Durante un largo verano, las abejas de la llanura vivieron como siempre lo habían hecho: en orden sagrado, bajo la sombra fértil de su Reina.
Ella no era solo madre. Era el corazón. Todo latía a su alrededor: el calor de la cera, el ritmo de las alas, el lenguaje mudo de la danza. Mientras ella viviera, habría ciclo, habría colmena.
Pero la muerte bajó del cielo.
Una tarde insoportablemente calurosa, las avispas llegaron desde el bosque. Eran depredadoras, carroñeras, de abdomen afilado y hambre sin fin. No recolectaban: saqueaban. No trabajaban: asesinaban.
Rompieron la entrada del panal con violencia. Despedazaron nodrizas. Saquearon las celdas. Y en el corazón del enjambre, encontraron a la Reina.
La Reina, obesa, inmóvil, recién puesta sobre una cama de miel tibia.
Le arrancaron la cabeza. Una de ellas voló con su cráneo brillante entre las mandíbulas. Las demás se rieron. Y se marcharon con la miel.
Lo que quedó fue silencio.
Las abejas no lloraron: no conocen el llanto. Pero algo profundo, algo primitivo, se quebró.
Sin Reina, no habría cría. Sin cría, no habría futuro. Y sin futuro… solo quedaba el fuego de la venganza.
Esa noche, no salieron a por flores. Sellaron las celdas vacías. Las pocas larvas que quedaban, heridas o expuestas, no sobrevivieron al frío. Toda la energía de la colmena se dirigió a una sola tarea: aniquilación.
Al amanecer, partieron en masa. No como recolectoras, sino como asesinas. No fue una expedición. Fue una ofensiva suicida.

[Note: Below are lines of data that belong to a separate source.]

-- ==== Sys2Proof/Decode.lean ====
section
/-! DEFINITION. Decoding two bytes into one of the 35 variants, total and never failing (spec
30_encoding.md R64 to R73), and, after it, the encoder written from the same table. -/

namespace Sys2Proof

/-! ### Operand fields (R62) -/

/-- The opcode word `op = byte1 ++ byte2`: `byte1`, at the lower address, is the high byte
(20_memory.md R41). -/
def opcodeWord (byte1 byte2 : Byte) : Word := byte1 ++ byte2

/-- `op[15:12]`, the primary family (R64 step 1). -/
def fieldFamily (op : Word) : BitVec 4 := op.extractLsb' 12 4

/-- `nnn = op[11:0]`, zero-extended to the 16 bits it is used at (R62, R63). -/
def fieldNnn (op : Word) : Word := (op.extractLsb' 0 12).setWidth 16

/-- `x = op[11:8]` (R62). -/
def fieldX (op : Word) : Reg := (op.extractLsb' 8 4).toFin

/-- `y = op[7:4]` (R62). -/
def fieldY (op : Word) : Reg := (op.extractLsb' 4 4).toFin

/-- `kk = op[7:0]`, also the sub-operation selector of families 0, E and F (R62, R64). -/
def fieldKk (op : Word) : Byte := op.extractLsb' 0 8

/-- `op[3:0]`, the count `n` of family D and the sub-operation selector of family 8 (R62, R64). -/
def fieldN (op : Word) : BitVec 4 := op.extractLsb' 0 4

/-! ### The decode algorithm (R64) -/

/-- Family 0: the selector is `byte2`; `op[11:8]` is not examined (R66). -/
def decodeFamily0 (op : Word) : Instr :=
  match (fieldKk op).toNat with
  | 0xE0 => .cls
  | 0xEE => .ret
  | _ => .unknown

/-- Family 8: the selector is `op[3:0]` (R67). -/
def decodeFamily8 (op : Word) : Instr :=
  match (fieldN op).toNat with
  | 0x0 => .ldVxVy (fieldX op) (fieldY op)
  | 0x1 => .orVxVy (fieldX op) (fieldY op)
  | 0x2 => .andVxVy (fieldX op) (fieldY op)
  | 0x3 => .xorVxVy (fieldX op) (fieldY op)
  | 0x4 => .addVxVy (fieldX op) (fieldY op)
  | 0x5 => .subVxVy (fieldX op) (fieldY op)
  | 0x6 => .shrVx (fieldX op) (fieldY op)
  | 0x7 => .subnVxVy (fieldX op) (fieldY op)
  | 0xE => .shlVx (fieldX op) (fieldY op)
  | _ => .unknown

/-- Family E: the selector is `byte2` (R68). -/
def decodeFamilyE (op : Word) : Instr :=
  match (fieldKk op).toNat with
  | 0x9E => .skpVx (fieldX op)
  | 0xA1 => .sknpVx (fieldX op)
  | _ => .unknown

/-- Family F: the selector is `byte2` (R69). -/
def decodeFamilyF (op : Word) : Instr :=
  match (fieldKk op).toNat with
  | 0x07 => .ldVxDt (fieldX op)
  | 0x0A => .ldVxK (fieldX op)
  | 0x15 => .ldDtVx (fieldX op)
  | 0x18 => .ldStVx (fieldX op)
  | 0x1E => .addIVx (fieldX op)
  | 0x29 => .ldFVx (fieldX op)
  | 0x33 => .ldBVx (fieldX op)
  | 0x55 => .ldMemVx (fieldX op)
  | 0x65 => .ldVxMem (fieldX op)
  | _ => .unknown

/-- The variant of an opcode word (R65). A family is a 4-bit value, so the last arm is never taken. -/
def decodeWord (op : Word) : Instr :=
  match (fieldFamily op).toNat with
  | 0x0 => decodeFamily0 op
  | 0x1 => .jmp (fieldNnn op)
  | 0x2 => .call (fieldNnn op)
  | 0x3 => .seVxKk (fieldX op) (fieldKk op)
  | 0x4 => .sneVxKk (fieldX op) (fieldKk op)
  | 0x5 => .seVxVy (fieldX op) (fieldY op)
  | 0x6 => .ldVxKk (fieldX op) (fieldKk op)
  | 0x7 => .addVxKk (fieldX op) (fieldKk op)
  | 0x8 => decodeFamily8 op
  | 0x9 => .sneVxVy (fieldX op) (fieldY op)
  | 0xA => .ldI (fieldNnn op)
  | 0xB => .jmpV0 (fieldNnn op)
  | 0xC => .rndVxKk (fieldX op) (fieldKk op)
  | 0xD => .drw (fieldX op) (fieldY op) (fieldN op).toNat
  | 0xE => decodeFamilyE op
  | 0xF => decodeFamilyF op
  | _ => .unknown

/-- `Decode(byte1, byte2)`: pure and total (R64, R72). -/
def decode (byte1 byte2 : Byte) : Instr := decodeWord (opcodeWord byte1 byte2)

/-- Why a list of bytes gives no instruction: only that it holds fewer than the two bytes every
instruction has (R60). Log 11. -/
inductive DecodeReject where
  /-- raised by `decodeBytes` on fewer than two bytes; safe, no instruction is that short -/
  | truncated
  deriving DecidableEq, Repr

/-- Decode the instruction at the head of a list of bytes, and what follows it. -/
def decodeBytes : List Byte → Except DecodeReject (Instr × List Byte)
  | byte1 :: byte2 :: rest => .ok (decode byte1 byte2, rest)
  | [_] => .error .truncated
  | [] => .error .truncated

/-! ### The encoder: the canonical word of each instruction (R61, R66, R71, R73) -/

/-- The 4-bit field that holds a register number. -/
def regField (r : Reg) : BitVec 4 := BitVec.ofFin r

/-- Format Z: family 0, ignored nibble 0, sub-operation byte (R61). -/
def wordZ (sub : Byte) : Word := 0x00#8 ++ sub

/-- Format A: family and address (R61). -/
def wordA (family : BitVec 4) (nnn : Word) : Word := family ++ nnn.setWidth 12

/-- Formats XK and XS: family, register, byte (R61). -/
def wordXK (family : BitVec 4) (x : Reg) (kk : Byte) : Word := (family ++ regField x) ++ kk

/-- Formats XY and XYN: family, two registers, nibble (R61). -/
def wordXY (family : BitVec 4) (x y : Reg) (low : BitVec 4) : Word :=
  (family ++ regField x) ++ (regField y ++ low)

/-- The canonical word of an instruction (R73). Of the 13872 UNKNOWN words the encoder writes
0x0000. Log 10. -/
def encodeWord : Instr → Word
  | .cls => wordZ 0xE0#8
  | .ret => wordZ 0xEE#8
  | .jmp nnn => wordA 0x1#4 nnn
  | .call nnn => wordA 0x2#4 nnn
  | .seVxKk x kk => wordXK 0x3#4 x kk
  | .sneVxKk x kk => wordXK 0x4#4 x kk
  | .seVxVy x y => wordXY 0x5#4 x y 0x0#4
  | .ldVxKk x kk => wordXK 0x6#4 x kk
  | .addVxKk x kk => wordXK 0x7#4 x kk
  | .ldVxVy x y => wordXY 0x8#4 x y 0x0#4
  | .orVxVy x y => wordXY 0x8#4 x y 0x1#4
  | .andVxVy x y => wordXY 0x8#4 x y 0x2#4
  | .xorVxVy x y => wordXY 0x8#4 x y 0x3#4
  | .addVxVy x y => wordXY 0x8#4 x y 0x4#4
  | .subVxVy x y => wordXY 0x8#4 x y 0x5#4
  | .shrVx x y => wordXY 0x8#4 x y 0x6#4
  | .subnVxVy x y => wordXY 0x8#4 x y 0x7#4
  | .shlVx x y => wordXY 0x8#4 x y 0xE#4
  | .sneVxVy x y => wordXY 0x9#4 x y 0x0#4
  | .ldI nnn => wordA 0xA#4 nnn
  | .jmpV0 nnn => wordA 0xB#4 nnn
  | .rndVxKk x kk => wordXK 0xC#4 x kk
  | .drw x y n => wordXY 0xD#4 x y (BitVec.ofNat 4 n)
  | .skpVx x => wordXK 0xE#4 x 0x9E#8
  | .sknpVx x => wordXK 0xE#4 x 0xA1#8
  | .ldVxDt x => wordXK 0xF#4 x 0x07#8
  | .ldVxK x => wordXK 0xF#4 x 0x0A#8
  | .ldDtVx x => wordXK 0xF#4 x 0x15#8
  | .ldStVx x => wordXK 0xF#4 x 0x18#8
  | .addIVx x => wordXK 0xF#4 x 0x1E#8
  | .ldFVx x => wordXK 0xF#4 x 0x29#8
  | .ldBVx x => wordXK 0xF#4 x 0x33#8
  | .ldMemVx x => wordXK 0xF#4 x 0x55#8
  | .ldVxMem x => wordXK 0xF#4 x 0x65#8
  | .unknown => 0x0000#16

/-- The high byte of a word, stored at the lower address (20_memory.md R41). -/
def highByte (op : Word) : Byte := op.extractLsb' 8 8

/-- The low byte of a word, stored at the higher address (20_memory.md R41). -/
def lowByte (op : Word) : Byte := op.extractLsb' 0 8

/-- A word as the two bytes memory holds it in (20_memory.md R41). -/
def wordBytes (op : Word) : List Byte := [highByte op, lowByte op]

/-- The bytes of an instruction, in the order they stand in memory. -/
def encode (i : Instr) : List Byte := wordBytes (encodeWord i)

/-! ### The opcode map as rows of mask and match (R73) -/

/-- The row of R73 a variant belongs to, as its mask and match; UNKNOWN has none. -/
def Instr.row : Instr → Option (Word × Word)
  | .cls => some (0xF0FF#16, 0x00E0#16)
  | .ret => some (0xF0FF#16, 0x00EE#16)
  | .jmp _ => some (0xF000#16, 0x1000#16)
  | .call _ => some (0xF000#16, 0x2000#16)
  | .seVxKk _ _ => some (0xF000#16, 0x3000#16)
  | .sneVxKk _ _ => some (0xF000#16, 0x4000#16)
  | .seVxVy _ _ => some (0xF000#16, 0x5000#16)
  | .ldVxKk _ _ => some (0xF000#16, 0x6000#16)
  | .addVxKk _ _ => some (0xF000#16, 0x7000#16)
  | .ldVxVy _ _ => some (0xF00F#16, 0x8000#16)
  | .orVxVy _ _ => some (0xF00F#16, 0x8001#16)
  | .andVxVy _ _ => some (0xF00F#16, 0x8002#16)
  | .xorVxVy _ _ => some (0xF00F#16, 0x8003#16)
  | .addVxVy _ _ => some (0xF00F#16, 0x8004#16)
  | .subVxVy _ _ => some (0xF00F#16, 0x8005#16)
  | .shrVx _ _ => some (0xF00F#16, 0x8006#16)
  | .subnVxVy _ _ => some (0xF00F#16, 0x8007#16)
  | .shlVx _ _ => some (0xF00F#16, 0x800E#16)
  | .sneVxVy _ _ => some (0xF000#16, 0x9000#16)
  | .ldI _ => some (0xF000#16, 0xA000#16)
  | .jmpV0 _ => some (0xF000#16, 0xB000#16)
  | .rndVxKk _ _ => some (0xF000#16, 0xC000#16)
  | .drw _ _ _ => some (0xF000#16, 0xD000#16)
  | .skpVx _ => some (0xF0FF#16, 0xE09E#16)
  | .sknpVx _ => some (0xF0FF#16, 0xE0A1#16)
  | .ldVxDt _ => some (0xF0FF#16, 0xF007#16)
  | .ldVxK _ => some (0xF0FF#16, 0xF00A#16)
  | .ldDtVx _ => some (0xF0FF#16, 0xF015#16)
  | .ldStVx _ => some (0xF0FF#16, 0xF018#16)
  | .addIVx _ => some (0xF0FF#16, 0xF01E#16)
  | .ldFVx _ => some (0xF0FF#16, 0xF029#16)
  | .ldBVx _ => some (0xF0FF#16, 0xF033#16)
  | .ldMemVx _ => some (0xF0FF#16, 0xF055#16)
  | .ldVxMem _ => some (0xF0FF#16, 0xF065#16)
  | .unknown => none

/-- The 34 instruction rows of R73, in the table's order. -/
def opcodeRows : List (Word × Word) :=
  [(0xF0FF#16, 0x00E0#16), (0xF0FF#16, 0x00EE#16), (0xF000#16, 0x1000#16), (0xF000#16, 0x2000#16),
   (0xF000#16, 0x3000#16), (0xF000#16, 0x4000#16), (0xF000#16, 0x5000#16), (0xF000#16, 0x6000#16),
   (0xF000#16, 0x7000#16)] ++
  [(0xF00F#16, 0x8000#16), (0xF00F#16, 0x8001#16), (0xF00F#16, 0x8002#16), (0xF00F#16, 0x8003#16),
   (0xF00F#16, 0x8004#16), (0xF00F#16, 0x8005#16), (0xF00F#16, 0x8006#16), (0xF00F#16, 0x8007#16),
   (0xF00F#16, 0x800E#16)] ++
  [(0xF000#16, 0x9000#16), (0xF000#16, 0xA000#16), (0xF000#16, 0xB000#16), (0xF000#16, 0xC000#16),
   (0xF000#16, 0xD000#16), (0xF0FF#16, 0xE09E#16), (0xF0FF#16, 0xE0A1#16)] ++
  [(0xF0FF#16, 0xF007#16), (0xF0FF#16, 0xF00A#16), (0xF0FF#16, 0xF015#16), (0xF0FF#16, 0xF018#16),
   (0xF0FF#16, 0xF01E#16), (0xF0FF#16, 0xF029#16), (0xF0FF#16, 0xF033#16), (0xF0FF#16, 0xF055#16),
   (0xF0FF#16, 0xF065#16)]

/-- A word selects a row when `(op AND mask) = match` (R73). -/
def selects (op : Word) (row : Word × Word) : Bool := op &&& row.1 == row.2

/-! ### The host's view of a table word -/

/-- The table's word `w` of `nbits` bits as the bytes of a whole instruction: bits above `nbits` are 0,
an instruction is one 16-bit word (R60), and the word lies high byte first (20_memory.md R41). -/
def tableWordBytes (nbits w : Nat) : List Byte := wordBytes (BitVec.ofNat 16 (w % 2 ^ nbits))

/-- The instruction the decoder reads from a word numbered as spec/opcode_table.json numbers it. -/
def decodeTableWord (nbits w : Nat) : Option Instr :=
  match decodeBytes (tableWordBytes nbits w) with
  | .ok (i, _) => some i
  | .error _ => none

end Sys2Proof
end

Las avispas no estaban preparadas.
Las abejas atacaron con precisión y rabia. Interceptaban a cada avispa que salía del nido, y la envolvían en una esfera de cuerpos vibrantes. Se aferraban a ella con garras y mandíbulas, y empezaban a temblar. El calor aumentaba. El aire entre los cuerpos se volvía sofocante, como el aliento de un horno cerrado. El ardor crecía hasta que los músculos de la avispa se rendían. Sus órganos se derretían en silencio. Moría cocida dentro de un infierno de cera y furia.
Una por una, las cazaban. Las sujetaban. Las picaban. Les arrancaban las alas, las antenas, los ojos.
A la Reina de las avispas no la mataron con calor.
La despedazaron viva. Pata por pata. Trozo por trozo. Hasta que solo quedó su tórax temblando entre los restos de su cría muerta.
Cuando todo terminó, el panal de las avispas era una fosa abierta. Pero la colmena de las abejas… también había muerto. Sin Reina. Sin huevos. Sin néctar. Solo quedaban unas pocas obreras, arrastrándose sobre cuerpos quemados, esperando un fin sin flor ni miel.
Moral:
Nada florece. Nada perdura. La muerte no castiga ni redime: solo ocurre. Y cuando ya no queda nadie para recordar, ni siquiera importa quién venció.